Naja, AMD ist ein gewinnorientiertes Unternehmen und nicht die Arbeiterwohlfahrt. Man erinnere sich an die ersten K7 oder die FX Serie für die man saftige Preise zahlen musste weil sie eben mit einer der schnellsten CPUs auf dem Markt waren. Wenn AMD eine CPU auf den Markt werfen konnte die den i7 alt aussehen lassen würde gäbe es sie schon. Aus reiner Bescheidenheit überlässt man Intel die Performancekrone mit Sicherheit nicht. )


----------



## arcDaniel (28. März 2010)

Jep bei AMD hat sich wirklich in letzter Zeit ne menge geändert und langsam aber sicher werden sie immer besser. Wenn sie nun die Preise erhöhen würden, weil sie entsprechend leistungsfähigere CPU's haben, würde ich auch die höher Preise Zahlen. (wobei man sich nicht beklagen soll wenn die Preise Niedrig sind). Kann mich aber an keine Zeit erinnern wo Intel günstiger war.

Kann mich nur an eine Zeit erinnern wo der K7 gekommen ist, war ein Intel Celeron für Spiel sehr geeignet und zu dem Zeitpunkt billiger.  Wobei wir wieder bei Punkt sind ein Celeron hat gereicht ABER ein K7 oder P3 wäre schneller wenn auch teurer gewesen...

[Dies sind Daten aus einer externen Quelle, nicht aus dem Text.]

/-- Class INT of Table 10-1. -/
def Fmt.isInt (f : Fmt) : Bool := f == .int32 || f == .int16 || f == .int8 || f == .uint8

/-- Class ARI of Table 10-1. -/
def Fmt.isAri (f : Fmt) : Bool := f.isFlt || f.isInt

/-- Class LOG of Table 10-1. -/
def Fmt.isLog (f : Fmt) : Bool := f.isAri || f == .e4m3 || f == .e5m2 || f == .ang16 || f == .bits

/-- A block format, whose granules use the sideband (R39). -/
def Fmt.isBlk (f : Fmt) : Bool := f == .mxfp8 || f == .mxfp4 || f == .qc4

/-! ### Flags and rounding modes -/

/-- The bits of FFLAGS (Table 2-7). -/
abbrev Flags := BitVec 5

/-- Invalid. -/
def fNV : Flags := 1
/-- Divide by zero. -/
def fDZ : Flags := 2
/-- Overflow. -/
def fOF : Flags := 4
/-- Underflow. -/
def fUF : Flags := 8
/-- Inexact. -/
def fNX : Flags := 16

/-- The rounding modes of Table 8-2; SR carries the output of the generator at the element's coordinate. -/
inductive RMode where
  | rne
  | rtz
  | rdn
  | rup
  | sr (z : W64)
  deriving DecidableEq, Repr

/-- The mode that RMODE selects (Table 2-7). -/
def RMode.ofReg (r : W64) : RMode :=
  match r.toNat % 4 with
  | 0 => .rne
  | 1 => .rtz
  | 2 => .rdn
  | _ => .rup

/-- The generator (R141). -/
def generator (seed tensor coord : W64) : W64 :=
  let z := seed + tensor * 0x9E3779B97F4A7C15#64 + coord * 0xD1B54A32D192ED03#64
  let z := (z ^^^ (z >>> 30)) * 0xBF58476D1CE4E5B9#64
  let z := (z ^^^ (z >>> 27)) * 0x94D049BB133111EB#64
  z ^^^ (z >>> 31)

/-! ### Values -/

/-- A real value (−1)^neg · m · 2^e with the sign of a zero, an infinity, or a NaN. -/
inductive FVal where
  | nan
  | inf (neg : Bool)
  | fin (neg : Bool) (m : Nat) (e : Int)
  deriving DecidableEq, Repr

/-- The layout of a floating-point element format (Table 8-1): width, exponent and fraction bits, bias, the largest
finite code, the code of infinity where there is one, and the canonical NaN. -/
structure FltFmt where
  w : Nat
  ebits : Nat
  fbits : Nat
  bias : Nat
  maxCode : Nat
  infCode : Option Nat
  nanCode : Nat
  deriving DecidableEq, Repr

/-- fp32 (Table 8-1). -/
def fp32F : FltFmt := ⟨32, 8, 23, 127, 0x7F7FFFFF, some 0x7F800000, 0x7FC00000⟩
/-- bf16 (Table 8-1). -/
def bf16F : FltFmt := ⟨16, 8, 7, 127, 0x7F7F, some 0x7F80, 0x7FC0⟩
/-- fp16 (Table 8-1). -/
def fp16F : FltFmt := ⟨16, 5, 10, 15, 0x7BFF, some 0x7C00, 0x7E00⟩
/-- e4m3 (Table 8-1). -/
def e4m3F : FltFmt := ⟨8, 4, 3, 7, 0x7E, none, 0x7F⟩
/-- e5m2 (Table 8-1). -/
def e5m2F : FltFmt := ⟨8, 5, 2, 15, 0x7B, some 0x7C, 0x7E⟩
/-- The element of mxfp4 (Table 8-1); it has no NaN and its NaN code is never used. -/
def e2m1F : FltFmt := ⟨4, 2, 1, 1, 7, none, 0⟩

/-- The layout of a tag whose elements are floating-point values of their own. -/
def Fmt.flt (f : Fmt) : Option FltFmt :=
  match f with
  | .fp32 => some fp32F
  | .bf16 => some bf16F
  | .fp16 => some fp16F
  | .e4m3 => some e4m3F
  | .e5m2 => some e5m2F
  | .raw => none
  | .mxfp8 => none
  | .mxfp4 => none
  | .qc4 => none
  | .int32 => none
  | .int16 => none
  | .int8 => none
  | .uint8 => none
  | .ang16 => none
  | .bits => none

/-- The value of an encoding (R124). -/
def FltFmt.decode (f : FltFmt) (v : Nat) : FVal :=
  let neg := v.testBit (f.w - 1)
  let mag := v % 2 ^ (f.w - 1)
  let ef := mag / 2 ^ f.fbits
  let fr := mag % 2 ^ f.fbits
  if mag ≤ f.maxCode then
    if ef == 0 then .fin neg fr (1 - (f.bias : Int) - f.fbits)
    else .fin neg (2 ^ f.fbits + fr) ((ef : Int) - f.bias - f.fbits)
  else if some mag == f.infCode then .inf neg
  else .nan

/-- A magnitude code with its sign. -/
def FltFmt.signed (f : FltFmt) (neg : Bool) (mag : Nat) : Nat := if neg then 2 ^ (f.w - 1) + mag else mag

/-- The magnitude that an overflow delivers (Table 8-3); `up` says that the generator rounded up. -/
def FltFmt.overflow (f : FltFmt) (mode : RMode) (neg up : Bool) : Nat :=
  match f.infCode with
  | none => f.maxCode
  | some inf =>
    match mode with
    | .rne => inf
    | .rtz => f.maxCode
    | .rdn => if neg then inf else f.maxCode
    | .rup => if neg then f.maxCode else inf
    | .sr _ => if up then inf else f.maxCode

/-- Whether a truncated magnitude `t` with the rest `rem / 2^k` of a unit rounds up (Table 8-2, R142). -/
def roundsUp (mode : RMode) (neg : Bool) (t rem k : Nat) : Bool :=
  match mode with
  | .rne => 2 ^ k < 2 * rem || (2 ^ k == 2 * rem && t % 2 == 1)
  | .rtz => false
  | .rdn => neg && rem != 0
  | .rup => !neg && rem != 0
  | .sr z => (z >>> 40).toNat < rem * 2 ^ 24 / 2 ^ k

/-- RND of the finite value (−1)^neg · m · 2^e with its flags (R126 to R128, R142). -/
def FltFmt.roundFin (f : FltFmt) (mode : RMode) (neg : Bool) (m : Nat) (e : Int) : Nat × Flags :=
  if m == 0 then (f.signed neg 0, 0)
  else
    let top : Int := (m.log2 : Int) + e
    let emin : Int := 1 - (f.bias : Int)
    let q : Int := (if top < emin then emin else top) - f.fbits
    let k := (q - e).toNat
    let m' := m * 2 ^ (e - q).toNat
    let t := m' / 2 ^ k
    let rem := m' % 2 ^ k
    let up := roundsUp mode neg t rem k
    let code := (q - (emin - f.fbits)).toNat * 2 ^ f.fbits + t + up.toNat
    if f.maxCode < code then (f.signed neg (f.overflow mode neg up), fOF ||| fNX)
    else (f.signed neg code, if rem == 0 then 0 else if top < emin then fUF ||| fNX else fNX)

/-- RND(x, fmt, mode) (R126, R127); an infinity meets a saturating format as R128 says. -/
def FltFmt.round (f : FltFmt) (mode : RMode) (x : FVal) : Nat × Flags :=
  match x with
  | .nan => (f.nanCode, 0)
  | .inf neg =>
    match f.infCode with
    | some inf => (f.signed neg inf, 0)
    | none => (f.signed neg f.maxCode, fOF ||| fNX)
  | .fin neg m e => f.roundFin mode neg m e

/-- (−1)^neg · m · 2^e as an integer in units of 2^q, for q at most e. -/
def unitsOf (neg : Bool) (m : Nat) (e q : Int) : Int :=
  let v : Int := ((m * 2 ^ (e - q).toNat : Nat) : Int)
  if neg then -v else v

/-- The value n · 2^q of an integer; an exact zero has the sign given. -/
def finOfInt (n : Int) (q : Int) (zeroNeg : Bool) : FVal :=
  if n == 0 then .fin zeroNeg 0 0 else .fin (decide (n < 0)) n.natAbs q

/-- x + y, exact, with the flag NV where a NaN is created; the sign of a zero follows IEEE 754 (R125). -/
def addExact (mode : RMode) (x y : FVal) : FVal × Flags :=
  match x, y with
  | .nan, _ => (.nan, 0)
  | _, .nan => (.nan, 0)
  | .inf n, .inf n' => if n == n' then (.inf n, 0) else (.nan, fNV)
  | .inf n, .fin _ _ _ => (.inf n, 0)
  | .fin _ _ _, .inf n => (.inf n, 0)
  | .fin n m e, .fin n' m' e' =>
    let q := if e < e' then e else e'
    let zeroNeg := if m == 0 && m' == 0 && n == n' then n else mode == .rdn
    (finOfInt (unitsOf n m e q + unitsOf n' m' e' q) q zeroNeg, 0)

/-- −x (R154). -/
def FVal.negate (x : FVal) : FVal :=
  match x with
  | .nan => .nan
  | .inf n => .inf (!n)
  | .fin n m e => .fin (!n) m e

/-- x · y, exact, with NV for 0 × ∞ (R125). -/
def mulExact (x y : FVal) : FVal × Flags :=
  match x, y with
  | .nan, _ => (.nan, 0)
  | _, .nan => (.nan, 0)
  | .inf n, .inf n' => (.inf (n != n'), 0)
  | .inf n, .fin n' m _ => if m == 0 then (.nan, fNV) else (.inf (n != n'), 0)
  | .fin n m _, .inf n' => if m == 0 then (.nan, fNV) else (.inf (n != n'), 0)
  | .fin n m e, .fin n' m' e' => (.fin (n != n') (m * m') (e + e'), 0)

/-- x + y rounded, with its flags (R154). -/
def FltFmt.add (f : FltFmt) (mode : RMode) (x y : FVal) : Nat × Flags :=
  let r := addExact mode x y
  let c := f.round mode r.1
  (c.1, c.2 ||| r.2)

/-- x · y rounded, with its flags (R154). -/
def FltFmt.mul (f : FltFmt) (mode : RMode) (x y : FVal) : Nat × Flags :=
  let r := mulExact x y
  let c := f.round mode r.1
  (c.1, c.2 ||| r.2)

/-- d + x · y with one rounding (R155): a NaN operand gives the NaN quietly, unless the product creates one. -/
def FltFmt.fma (f : FltFmt) (mode : RMode) (d x y : FVal) : Nat × Flags :=
  let p := mulExact x y
  let r := addExact mode d p.1
  let c := f.round mode r.1
  (c.1, c.2 ||| r.2 ||| p.2)

/-- The order of two values, NaNs apart: whether x < y; −0 is below +0 only for `zeros` (R154, R159). -/
def FVal.lt (zeros : Bool) (x y : FVal) : Bool :=
  match x, y with
  | .nan, _ => false
  | _, .nan => false
  | .inf n, .inf n' => n && !n'
  | .inf n, .fin _ _ _ => n
  | .fin _ _ _, .inf n => !n
  | .fin n m e, .fin n' m' e' =>
    if m == 0 && m' == 0 then zeros && n && !n'
    else
      let q := if e < e' then e else e'
      unitsOf n m e q < unitsOf n' m' e' q

/-- A NaN. -/
def FVal.isNan (x : FVal) : Bool := x == .nan

/-- A zero of either sign. -/
def FVal.isZero (x : FVal) : Bool :=
  match x with
  | .nan => false
  | .inf _ => false
  | .fin _ m _ => m == 0

/-- A NaN or an infinity. -/
def FVal.isSpecial (x : FVal) : Bool :=
  match x with
  | .nan => true
  | .inf _ => true
  | .fin _ _ _ => false

/-! ### Integers -/

/-- The bounds of an integer format (R130). -/
def Fmt.intLo (f : Fmt) : Int := if f == .uint8 then 0 else -((2 ^ (f.width - 1) : Nat) : Int)

/-- The upper bound of an integer format (R130). -/
def Fmt.intHi (f : Fmt) : Int :=
  if f == .uint8 then 255 else ((2 ^ (f.width - 1) : Nat) : Int) - 1

/-- The value of an integer element (R130). -/
def Fmt.intVal (f : Fmt) (v : Nat) : Int := if f == .uint8 then (v % 256 : Nat) else sextInt f.width v

/-- A finite value rounded to an integer under a mode, and whether it was inexact (R131). -/
def roundToInt (mode : RMode) (neg : Bool) (m : Nat) (e : Int) : Int × Bool :=
  let k := (-e).toNat
  let m' := m * 2 ^ e.toNat
  let t := m' / 2 ^ k
  let rem := m' % 2 ^ k
  let r : Int := ((t + (roundsUp mode neg t rem k).toNat : Nat) : Int)
  (if neg then -r else r, rem != 0)

/-- RND of a floating-point value into an integer format, as bits of its width (R131). A clamped result raises NV and not NX
(DEDUCED, log entry 89). -/
def Fmt.roundInt (f : Fmt) (mode : RMode) (x : FVal) : Nat × Flags :=
  match x with
  | .nan => (0, fNV)
  | .inf neg => (wrapInt f.width (if neg then f.intLo else f.intHi), fNV)
  | .fin neg m e =>
    let r := roundToInt mode neg m e
    if r.1 < f.intLo then (wrapInt f.width f.intLo, fNV)
    else if f.intHi < r.1 then (wrapInt f.width f.intHi, fNV)
    else (wrapInt f.width r.1, if r.2 then fNX else 0)

/-- An integer as a value. -/
def valOfInt (n : Int) : FVal := finOfInt n 0 false

/-- fp32 to ang16 (R138). -/
def angOfVal (mode : RMode) (x : FVal) : Nat × Flags :=
  match x with
  | .nan => (0, fNV)
  | .inf _ => (0, fNV)
  | .fin neg m e =>
    let r := roundToInt mode neg m (e + 16)
    (wrapInt 16 r.1, if r.2 then fNX else 0)

/-- ang16 to a value: code · 2^−16 (R138). -/
def valOfAng (v : Nat) : FVal := .fin false v (-16)

/-! ### Block formats -/

/-- floor(log2) of a finite nonzero magnitude. -/
def expOf (m : Nat) (e : Int) : Int := (m.log2 : Int) + e

/-- The larger of two magnitudes m · 2^e. -/
def magMax (x y : Nat × Int) : Nat × Int :=
  let q := if x.2 < y.2 then x.2 else y.2
  if x.1 * 2 ^ (x.2 - q).toNat < y.1 * 2 ^ (y.2 - q).toNat then y else x

/-- The largest magnitude of values that hold no NaN or infinity. -/
def maxMag (xs : List FVal) : Nat × Int :=
  xs.foldl (fun acc x =>
    match x with
    | .nan => acc
    | .inf _ => acc
    | .fin _ m e => magMax acc (m, e)) (0, 0)

/-- A quantised block: scale code, elements, flags. -/
structure MxBlock where
  scale : Nat
  elems : List Nat
  flags : Flags
  deriving DecidableEq, Repr

/-- The flags of one element of an MX block: saturation raises NX and not OF (R133). -/
def mxFlags (fl : Flags) : Flags := fl &&& ~~~ fOF

/-- Quantisation of 32 values into an MX block (R133); `mode` gives the rounding of element i. A block that holds a NaN or an
infinity raises no flag (DEDUCED, log entry 89). -/
def mxQuant (f : FltFmt) (emax : Int) (mode : Nat → RMode) (xs : List FVal) : MxBlock :=
  if xs.any FVal.isSpecial then ⟨0xFF, xs.map fun _ => 0, 0⟩
  else
    let a := maxMag xs
    if a.1 == 0 then ⟨0, xs.map fun _ => 0, 0⟩
    else
      let e := clampInt 0 254 (expOf a.1 a.2 - emax + 127)
      let rs := xs.zipIdx.map fun p =>
        match p.1 with
        | .nan => (0, 0)
        | .inf _ => (0, 0)
        | .fin n m ee => f.roundFin (mode p.2) n m (ee - (e - 127))
      ⟨e.toNat, rs.map Prod.fst, rs.foldl (fun acc r => acc ||| mxFlags r.2) 0⟩

/-- The value of an element of an MX block with its scale (R134); an mxfp8 NaN element is a NaN. -/
def mxValue (f : FltFmt) (scale elem : Nat) : FVal :=
  if scale == 0xFF then .nan
  else
    match f.decode elem with
    | .nan => .nan
    | .inf n => .inf n
    | .fin n m e => .fin n m (e + scale - 127)

/-- The QC4 levels (Table 8-4) in units of 1/1,024, by code. -/
def qcLevel (code : Nat) : Int :=
  match code with
  | 0 => -1024
  | 1 => -725
  | 2 => -555
  | 3 => -427
  | 4 => -318
  | 5 => -221
  | 6 => -130
  | 7 => -43
  | 8 => 43
  | 9 => 130
  | 10 => 221
  | 11 => 318
  | 12 => 427
  | 13 => 555
  | 14 => 725
  | _ => 1024

/-- RNE of the quotient of two naturals, in units of 2^q, as an fp32 encoding; the divisor is not zero. -/
def rne32Quot (num den : Nat) (e : Int) : Nat :=
  let n := num * 2 ^ 64
  let t := n / den
  (fp32F.roundFin .rne false (4 * t + (if n % den == 0 then 0 else 1)) (e - 66)).1

/-- The block scale bs of a super-scale S and a scale code u (R136). -/
def qcBlockScale (s u : Nat) : Nat :=
  if u == 0 then 0
  else
    match fp32F.decode s with
    | .nan => fp32F.nanCode
    | .inf n => fp32F.signed n 0x7F800000
    | .fin n m e =>
      match fp32F.decode (fp32F.roundFin .rne n (m * u) e).1 with
      | .nan => fp32F.nanCode
      | .inf n' => fp32F.signed n' 0x7F800000
      | .fin n' m' e' => fp32F.signed n' (rne32Quot m' 255 e')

Als ich dann aber eine Zeit Später meinen Amd socket A Athlon 1400mhz gekauft habe, war AMD um einiges Besser als Intel aber auch billiger.


----------



## mixxed_up (28. März 2010)

Sie arbeiten doch schon daran du Nase.
2011 kommt AMDs neue CPU Architektur, "Bulldozer", auf den Markt. Und zwar mit Erweitertem Single Threading, bis zu 8 Kernen und 32nm.


----------



## quantenslipstream (28. März 2010)

Kreisverkehr schrieb:


> Weil ich nur das beurteilen kann, was momentan auf dem Markt ist. Hier ist es die K10.5-Architektur, die zwar gut, aber nicht gut genug ist um die Leistungskrone durch Taktsteigerung zu erreichen und zu halten.


 
Das weiß ich leider nicht. Ich bin zwar Ingenieur, aber nicht dafür. 



Kreisverkehr schrieb:


> Ich habe nicht behauptet, dass der Bulldozer nicht in der Lage wäre, Intel zu übertrumpfen und ich hoffe sogar, dass das wieder ein sehr großer Wurf wird. Und genau da kann man nur das momentan gegebene beurteilen, nicht aber was "später" erscheint.


 
Du musst aber daran denken, dass der Bulldozer nicht mit Lynnfield und Co. konkurrieren, sondern gegen Sandy Bridge in den Ring gehen wird.
Und was Sandy Bridge leistet, wieviele Kerne da sind und obs dann noch SMT gibt, weiß niemand.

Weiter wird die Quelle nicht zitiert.